Qianshanosuchus is a genus of basal crocodyloid from the Paleocene of the Qianshan Basin, China. The fossil material, which includes an incomplete skull and parts of the lower jaw, show various features usually associated with juvenile crocodiles alongside various unique traits that were used to erect a new genus. It is the first and only basal crocodyloid currently known from the Paleocene of China, which had previously only yielded alligatoroids and planocraniids. Its presence in this part of the world and its basal position to species of the genus Asiatosuchus supports the idea that crocodyloids dispersed from Asia into Europe. Qianshanosuchus only includes a single species, Qianshanosuchus youngi.
Antecrocodylus is a genus of crocodilian from the middle Miocene of Chiang Muan and Mae Moh, Thailand. The holotype consists of the back of the skull and an associated mandible. While far from complete and heavily damaged, the material highlights how little is known about the crocodylid fauna of Miocene Asia. Furthermore, Antecrocodylus was recovered as the basalmost member of Crocodylidae, having diverged before osteolaemines and crocodylines split from one another. This may suggest that it could provide significant information regarding the origins and evolution of modern crocodiles.

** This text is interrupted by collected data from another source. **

/-- TOOLEN clear and set; a trampoline table that is absent, present, and present with a link in force; links to return by. -/
theorem meets_MarksCostsAndTrampolines :
    (Met (.rdcost 3 1 0) { rd := [1], wr := [3], lanewise := true } 3 0 ∧ ∃ s g, Clear { rd := [1] } s g demoPath) ∧
    (∃ s g, curGang s = some (g, demoPath) ∧ (tcbOf s g.ten).toolen = false) ∧
    (∃ s g, Clear { rd := [] } s g demoPath ∧ (tcbOf s g.ten).toolen = true) ∧
    (∃ s g kd, Clear { rd := [] } s g demoPath ∧ kdescOf s g = some kd ∧ kd.tbase = 0) ∧
    (∃ s g kd, Clear { rd := [] } s g demoPath ∧ kdescOf s g = some kd ∧ kd.tbase ≠ 0 ∧ (3#25).toNat < kd.trampn ∧ kd.trampn ≤ (4#25).toNat ∧
      inSlices demoPath.slices 0 = true ∧ ((g.tlink[0]?).getD 0).toNat / 2 ^ 63 = 1) ∧
    (∃ s g kd x pa bs, Clear { rd := [] } s g demoPath ∧ kdescOf s g = some kd ∧ kd.tbase ≠ 0 ∧ (0#25).toNat < kd.trampn ∧
      (∀ sl < 16, ((g.tlink[sl]?).getD 0).toNat / 2 ^ 63 ≠ 1) ∧ kd.tbase.toNat % 8 = 0 ∧
      translate s 0 g.ten .supervisor .read kd.tbase.toNat = .ok x ∧ hereOf s x = some pa ∧ lineAbsent s pa = false ∧
      (syncRead (tlbFill s 0 g.ten kd.tbase.toNat) 0 g.ten x 8 false).2 = some (bs, 0) ∧
      ∃ t, TargetOk (syncRead (tlbFill s 0 g.ten kd.tbase.toNat) 0 g.ten x 8 false).1 g demoPath (field bs 0 4) t) ∧
    demoPath.slices ≠ 0 := by
  refine ⟨⟨met _ _ _ _ rfl, demo fun _ => 7, _, demo_clear _ _ rfl⟩, ⟨demo fun _ => 7, _, rfl, by decide +kernel⟩,
    ⟨setTcb (demo fun _ => 7) 0 { Tcb.reset with toolen := true }, demoGroup fun _ => 7, clear_none 1 rfl, by decide +kernel⟩,
    ⟨trampState (demoGroup fun _ => 7) 0, demoGroup fun _ => 7, _, clear_none 1 rfl, rfl, by decide⟩,
    ⟨trampState linkedGroup 0x14000, linkedGroup, _, clear_none 1 rfl, rfl, by decide, by decide, by decide, by decide, by decide +kernel⟩,
    ⟨trampState (demoGroup fun _ => 7) 0x14000, demoGroup fun _ => 7, _, pageAt 0x4000, hbmBase + 0x4000, [1, 0, 0, 0, 0, 0, 0, 0],
      clear_none 1 rfl, rfl, by decide, by decide, by decide +kernel, by decide, by decide +kernel, by decide +kernel, by decide +kernel,
      by decide +kernel, _, target_of 8 (by decide) (by decide +kernel) (by decide)⟩, by decide⟩

/-! ### Engine instructions -/

theorem tile_clean {s : State} {g : Group} {i : Nat} (rows : List Nat) (h : (tileAt s g i).poison = []) : TileClean s g i rows := by
  intro r _
  rw [h]
  exact List.not_mem_nil

/-- A shape record, field by field (R91). -/
def recBytes (base fmt lay planes rows cols rst pst : Nat) : List Byte :=
  leBytes 8 base ++ [BitVec.ofNat 8 fmt, BitVec.ofNat 8 lay, BitVec.ofNat 8 planes, 0] ++ leBytes 4 rows ++ leBytes 4 cols ++
    leBytes 4 0 ++ leBytes 8 rst ++ leBytes 8 pst ++ leBytes 4 8 ++ leBytes 4 8 ++ List.replicate 16 0

/-- v i holds the address of the i-th structure of a list, all of them in the group's record cache. -/
def recRegs : Nat → Word := fun i => BitVec.ofNat 64 (0x10000 + 64 * i)
def recGroup (l : List (List Byte)) : Group := { demoGroup recRegs with recs := (List.range l.length).zip l |>.map fun x => (0x400 + x.1, x.2) }
theorem rec_clear (l : List (List Byte)) (u : Use) (b : u.beyond = false) : Clear u (demoState (recGroup l)) (recGroup l) demoPath :=
  clear_of (v := recRegs) u rfl (by decide) rfl rfl rfl rfl rfl rfl b

def okRes : XRes → Bool
  | .ok _ => true
  | .fault _ => false
  | .stage2 => false
  | .pte _ => false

Ahdeskatanka is an extinct genus of alligator from the Early Eocene Golden Valley Formation of North Dakota, USA. Ahdeskatanka had a short, rounded snout with globular teeth that are well-suited for crushing hard-shelled prey, though its exact ecology is not known. Ahdeskatanka inhabited the vast wetlands that covered much of western North Dakota during the Early Eocene Climatic Optimum, an environment it shared with at least three other crocodilians. These include the large caiman Chrysochampsa and at least two unnamed forms, one a large crocodyloid and one more similar to Ahdeskatanka. Phylogenetic analysis suggests that it was an early diverging member of the Alligatorinae, possibly related to Allognathosuchus, though its position is not very stable. Only a single species, Ahdeskatanka russlanddeutsche, is placed in this genus.